Палочка? А как же вилка? Разве маршмэллоу держат над огнем не вилкой?

Ну хорошо, вилкой. Однако маршмэллоу на огне – это скорее грубоватое удовольствие, нежели изысканное. «Везде и всегда, – отмечает Леви-Строс, – европейский этикет исключает возможность шумного поглощения пищи».

Не всегда нужно соблюдать правила вежливости.

На первой, жизнелюбивой, картине – настоящие столовые приборы, выкрашенные в белый. На второй – художник воссоздал приборы в бронзе.

Повторение как средство вариации. Принятие как средство различения. Безразличие как форма эмоциональной жизненности.

Используйте меня как угодно.

Вкушение несвязанности. Акцент на наслаждении: «Меня больше интересует сам акт движения, чем мои чувства о нем» (Мерс Каннингем).

Хотите партию в шахматы? Играйте в полную силу.

Мы были тогда моложе. Кто бы мог подумать в то время – когда мы были моложе, – что всё так обернется?

Мы встречаемся. Может быть, на званом обеде (вилки, ножи, ложки и так далее).

Мы произносим разные фразы. Как мило вас видеть! Я была занята. Мне так кажется. Не знаю. Должно быть, это интересно. (Интересно всё. Однако некоторые вещи интереснее других.) Вероятно, нет. Я об этом слышала. Во Франкфурте, в Иллинойсе, в Лондоне. В следующем году. Какая жалость! Он уехал. Скоро вернется. Они что-то устраивают. Вы получите приглашение.
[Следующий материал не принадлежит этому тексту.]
/-- A command of the block: one constructor for each row of the opcode table. `c` is a logical core, `st` the issuing stream of a row both streams may issue. -/
inductive Instr where
  -- instructions of the streams (05)
  | nop (c : Nat) (st : Strm)
  | endStream (c : Nat) (st : Strm)
  | loop (c : Nat) (st : Strm) (b : LoopB)
  | boundary (c : Nat) (st : Strm)
  | phase (c : Nat) (st : Strm) (edge : Bool) (pid : Nat)
  | fadd (c : Nat) (st : Strm) (flag k : Nat)
  | faddr (c : Nat) (cf : Cf) (tcore flag k : Nat)
  | fwait (c : Nat) (st : Strm) (flag k : Nat)
  | agbase (c : Nat) (ag region offset : Nat)
  | agstr (c : Nat) (ag : Nat) (grp : Bool) (s0 s1 s2 : Nat)
  | cset (c : Nat) (slot val : Nat)
  | cload (c : Nat) (cf : Cf) (ag slot : Nat)
  | move (c : Nat) (cf : Cf) (b : XferB)
  | qload (c : Nat) (cf : Cf) (b : XferB)
  | qstore (c : Nat) (cf : Cf) (b : XferB)
  | sload (c : Nat) (cf : Cf) (b : SloadB)
  | gather (c : Nat) (cf : Cf) (b : GatherB)
  | pfetch (c : Nat) (cf : Cf) (b : XferB)
  | repoch (c : Nat) (cf : Cf) (rch dsc dlns : Nat)
  | racc (c : Nat) (cf : Cf) (b : RaccB)
  | rwait (c : Nat) (cf : Cf) (rch dag tout : Nat)
  | ops (c : Nat) (cf : Cf) (b : OpsB)
  | amode (c : Nat) (cf : Cf) (b : AmodeB)
  | preload (c : Nat) (cf : Cf) (b : PreloadB)
  | ddesc (c : Nat) (dd : Nat) (d : DescB)
  | drain (c : Nat) (cf : Cf) (b : DrainB)
  | rx (c : Nat) (cf : Cf) (b : RxB)
  | rebase (c : Nat) (dep stride ebase : Nat)
  | qmove (c : Nat) (cf : Cf) (qs qd bytes : Nat)
  -- events of a core (03, 04, 05, 09); `qerr`: uncorrectable groups met while queues are read
  | modeChange (c arr : Nat)
  | preloadRowWrite (c arr quad : Nat) (qerr : List QErr)
  | drainRowRead (c arr quad : Nat) (qerr : List QErr)
  | drainPush (c arr q : Nat)
  | topkPush (c arr q : Nat)
  | columnBlockEmit (c arr q : Nat)
  | rxGroup (c : Nat) (qerr : List QErr)
  | claimGrant (c : Nat) (st : Strm) (region : Nat)
  | completionFlagAdd (c flag : Nat)
  | loopEntryLatch (c : Nat) (st : Strm)
  | countSlotWrite (c slot : Nat)
  | queuePush (c q : Nat)
  | queuePop (c q : Nat) (qerr : List QErr)
  | requestSend (c : Nat)
  | hamperAccess (c : Nat) (ce ue : List Nat)
  | arrayStepEntry (c arr quad : Nat) (qerr : List QErr) (serr : List (Nat × Bool)) (perr : List Nat)
  | strollGapExpiry (c arr : Nat)
  | rampStage (c arr : Nat)
  | hwFault (c : Nat)
  -- steps and partitions (04, 05, 07); `p` a partition
  | streamStart (p : Nat)
  | stepClose (p : Nat)
  | stepOpen (p : Nat)
  | programEnd (p : Nat)
  | partitionRelease (p : Nat)
  | stallTimeout (p : Nat)
  -- slices and the fabric (08); `id` a request, `ce` and `ue` the groups of its word met in error
  | sliceRead (id : Nat) (ce ue : List Nat)
  | sliceWrite (id : Nat)
  | sliceScrub (slice : Nat) (ce ue : List Nat)
  | potluckContribution (id : Nat)
  | potluckRoundApply (a : Nat) (err : Ecc)
  | remoteFlagAdd (id : Nat)
  | readResponseLand (id : Nat)
  | writeAcknowledge (id : Nat)
  | bridgeBlockReceive (d n seq : Nat) (good : Bool)
  | bridgeNack (d n seq : Nat)
  | bridgeAck (d n seq : Nat)
  | linkRetrainEnd (d n : Nat) (ok : Bool)
  | routerFailure (d r : Nat)
  | marchComplete (slice : Nat) (b : MarchB)
  -- stacked memory (10); `q` a channel, errors by burst of the word
  | hmcRead (id : Nat) (e0 e1 : Ecc) (odc : Bool)
  | hmcWrite (id : Nat)
  | refresh (q bank : Nat)
  | hmcScrub (q : Nat) (err : Ecc) (odc : Bool)
  | temperatureReadout (q temp : Nat)
  | channelRetraining (q : Nat)
  | retrainingEnd (q : Nat) (ok : Bool) (lanes0 lanes1 : Nat)
  | tallyAdd (q : Nat) (b : AddB)
  | digestSweepComplete (n : Nat)
  | tgRunComplete (q eff fpc fbank frow errs : Nat)
  | refreshManagement (q : Nat)
  | interfaceError (q : Nat)
  -- the transport (12)
  | openConn (p : Pkt) (ver cls conn icred : Nat)
  | openAck (p : Pkt) (status ver conn icred : Nat)
  | ack (p : Pkt) (bitmap : Nat)
  | ackTimer (conn : Nat)
  | resendTimer (conn seq : Nat)
  | halfOpenTimeout (conn : Nat)
  -- owner requests (12, 14); `r` is REQID
  | regRead (p : Pkt) (r count addr : Nat)
  | regWrite (p : Pkt) (r addr : Nat) (vals : List Nat)
  | memRead (p : Pkt) (r len dpa : Nat)
  | memWrite (p : Pkt) (r dpa : Nat) (data : List Byte)
  | image (p : Pkt) (r off : Nat) (data : List Byte)
  | imageAssemblyTimeout
  | load (p : Pkt) (r len : Nat) (ext : Option LoadExt)
  | start (p : Pkt) (r : Nat) (b : StepB)
  | step (p : Pkt) (r : Nat) (b : StepB)
  | partitionKill (p : Pkt) (r part : Nat)
  | groupSet (p : Pkt) (r group : Nat) (last : Bool) (hostr size rank first : Nat) (entries : List (Nat × Nat))
  | runTestPack (p : Pkt) (r pack unit : Nat)
  | testComplete (unit : Nat) (fault : Bool)
  | testRunmaxExpiry (unit : Nat)
  | startMarch (p : Pkt) (r slice : Nat) (destructive : Bool)
  | stopMarch (p : Pkt) (r slice : Nat)
  | retrainChannel (p : Pkt) (r q : Nat)
  | digestSweep (p : Pkt) (r n : Nat)
  | clearUnitRecord (p : Pkt) (r unit : Nat)
  | fenceUnit (p : Pkt) (r unit : Nat)
  | deleteTestPack (p : Pkt) (r pack : Nat)
  | setModuleConfiguration (p : Pkt) (r : Nat) (data : List Byte)
  | warmReset (p : Pkt) (r : Nat)
  | enterShade (p : Pkt) (r : Nat)
  | leaveShade (p : Pkt) (r : Nat)
  | installOwnerKey (p : Pkt) (r : Nat) (wrapped : List Byte)
  | installPeerKey (p : Pkt) (r : Nat) (wrapped : List Byte)
  | retireOwnerPrevious (p : Pkt) (r : Nat)
  | retirePeerPrevious (p : Pkt) (r : Nat)
  | release (p : Pkt) (r : Nat)
  | fwImageData (p : Pkt) (r target off : Nat) (data : List Byte)
  | fwImageFinish (p : Pkt) (r target : Nat)
  | fwImageActivate (p : Pkt) (r target : Nat)
  | fwImageCommit (p : Pkt) (r target off : Nat)
  | fwImageAbort (p : Pkt) (r target : Nat)
  | attest (p : Pkt) (r off : Nat) (nonce : List Byte)
  | telemetryDropTimeout
  | counterSnapshot
  -- reductions (11); `n` an epoch name, `ch` a reduction channel
  | roll (p : Pkt) (n : EpName) (digest deadline rcDeadline : Nat)
  | rollResend (ch : Nat)
  | answer (p : Pkt) (n : EpName) (digest ver rank : Nat)
  | rollCallDeadline (ch : Nat)
  | roster (p : Pkt) (n : EpName) (deadline : Nat) (listener : Bool) (admitted : List Nat)
  | rollCallTimeout (ch : Nat)
  | contrib (p : Pkt) (n : EpName) (rank first : Nat) (data : List (Byte × Bool))
  | rack (p : Pkt) (n : EpName) (rank status : Nat) (nan poison : Bool) (cred first : Nat)
  | done (p : Pkt) (n : EpName) (rank : Nat) (nan poison : Bool)
  | epochDeadline (ch : Nat)
  | admitRanks (p : Pkt) (n : EpName) (deadline : Nat) (upTo : Option Nat) (excluded : List Nat)
  | late (p : Pkt) (n : EpName) (rank delay : Nat)
  | close (p : Pkt) (n : EpName) (outcome : Nat) (record : List Byte) (included : List Nat)
  | holderResultSend (ch : Nat)
  | result (p : Pkt) (n : EpName) (rank : Nat) (longSum sumNan poison : Bool) (rfmt first : Nat) (data : List (Byte × Bool))
  | abandon (p : Pkt) (n : EpName) (reason : Nat)
  | lost (p : Pkt) (n : EpName) (rank : Nat)
  | rwaitTimeout (c ch : Nat)
  | memberDeadline (ch : Nat)
  | admitIntervalExpiry (ch : Nat)
  -- cairns (13)
  | begin (p : Pkt) (b : CtlB)
  | begun (p : Pkt) (b : CtlB)
  | cairnData (p : Pkt) (off : Nat) (data : List Byte)
  | seal (p : Pkt) (b : CtlB)
  | sealed (p : Pkt) (b : CtlB)
  | cairnWriteTimeout
  | fetch (p : Pkt) (b : CtlB)
  | fetched (p : Pkt) (b : CtlB)
  | restoreComplete
  -- unit history (13)
  | unitEventCommit
  | hourlyClassification
  -- boot, power, cooling and the facility port (14, 15)
  | powerOnReset (b : PowerB)
  | computePowerUp (b : WakeB)
  | trialWatchdog
  | supplySample (mv ma : Nat)
  | limiterTick
  | coolantSample (tin tout : Int) (flow : Nat) (leak : Bool)
  | facilityStatus
  | valve (seq op : Nat)
  | shutdown (seq reason : Nat)
  | hubDieTemperature (temp : Nat) (stackCrit : Bool)
  | facilityBadFrame (unknown : Bool)
  -- the Ethernet port and PTP (12)
  | linkAttemptTimeout
  | linkLoss (b : LossB)
  | linkUp (b : BringB)
  | pauseFrame
  | nonIpFrame
  | neighborSolicitation (src target : Nat)
  | echoRequest (src ident seq : Nat) (data : List Byte)
  | extensionHeaderPacket
  | badUdpChecksum
  | malformedPacket
  | ptpSync (offset : Int)
  | ptpHoldover
  -- writes of registers with a behaviour of their own (R505): REG_WRITE of one register with value `v`
  | stepNow (p : Pkt) (r v : Nat)
  | leakClr (p : Pkt) (r v : Nat)
  | arithFlagClear (p : Pkt) (r c v : Nat)
  | talModeWrite (p : Pkt) (r q v : Nat)
  | digestRegionConfig (p : Pkt) (r n v : Nat)
  | storeConfig (p : Pkt) (r v : Nat)
  | clientConfig (p : Pkt) (r v : Nat)
  | tgOff (p : Pkt) (r q v : Nat)
  | tgReadCheck (p : Pkt) (r q v : Nat)
  | tgWriteCompare (p : Pkt) (r q v : Nat)
  | tgWriteOnly (p : Pkt) (r q v : Nat)
  | flashProgramComplete
  deriving DecidableEq, Repr
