/-- The host abandons an epoch (R400): ABANDON to every member and listener, this device's own parts among them; it closes here. -/
def State.abandonEpoch (s : State) (ch reason : Nat) : State :=
  match s.epoch ch with
  | none => s
  | some e =>
    match e.host with
    | some h =>
      if h.outcome.isSome then s
      else
        let s := s.putEpoch { e with host := some { h with outcome := some 2, closeAt := s.now, admitHeld := false } }
        ((((s.toRanks e.name.group (h.audience.filter (fun r => r != e.rank)) (.abandon e.name reason)).dropHolder ch).closeEpoch ch 2)).applyGroup e.name.group
    | none => s

/-- Abandon every epoch that a partition hosts, or every hosted epoch. DEDUCED (log 67). -/
def State.abandonAll (s : State) (p : Option Nat) (reason : Nat) : State :=
  s.epochs.foldl (fun t e => if p.all (fun x => x == e.2.part) then t.abandonEpoch e.1 reason else t) s

/-- A holder's duty in an epoch is not done (R400): it has a shard, and its part is not over or additions of the channel still wait. -/
def State.duty (s : State) (e : Epoch) : Bool := e.holds && (!e.holder.ended || s.tally.any (fun b => b.rch == e.name.rch))

end Sys2Proof.Machine
end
Мы улыбаемся. Киваем головой. Мы неутомимы. Думаю, я свободна на следующей неделе. Говорим, что нам хотелось бы видеть друг друга чаще.

Мы едим, мы вкушаем.

Тем временем каждый лелеет тайные мысли о восхождении, нисхождении. Идем дальше. Край плоскости нас манит.


1989

Танцовщик и танец

Линкольн Кирстайн, виднейший историк и теоретик танца, заметил, что в XIX веке престиж балета действительно равнялся репутации танцовщика и что даже при жизни великих балетмейстеров (в частности, Петипа) и при наличии великих балетных партитур (в частности, Адама, Делиба и Чайковского) танец почти в исключительной степени отождествлялся в глазах театральной общественности с личностью и мастерством великих танцовщиков. Поразительные перемены в танцевальных вкусах и в составе зрительных залов непосредственно перед Первой мировой войной в ответ на рост авторитета, накала и экзотичности Русских сезонов всё же не смогли повлиять на распределение внимания публики, несмотря на изобретение Дягилева – танца как акта честолюбивого сотрудничества, в который ради усиления эффекта и новизны этой потрясающей театральной антрепризы вовлекались артисты, творившие за пределами танцевального мира. Пусть партитура была создана Стравинским, декорации – Пикассо, костюмы – Шанель, либретто – Кокто. Однако вспышка возвышенного происходила именно во время выхода Нижинского или Карсавиной – в исполнительстве танцовщика. Согласно Кирстайну, лишь с появлением хореографа столь неповторимого таланта, как Джордж Баланчин, навсегда изменившего балет, был наконец осознан примат балетмейстера над исполнителем, танца над танцовщиком.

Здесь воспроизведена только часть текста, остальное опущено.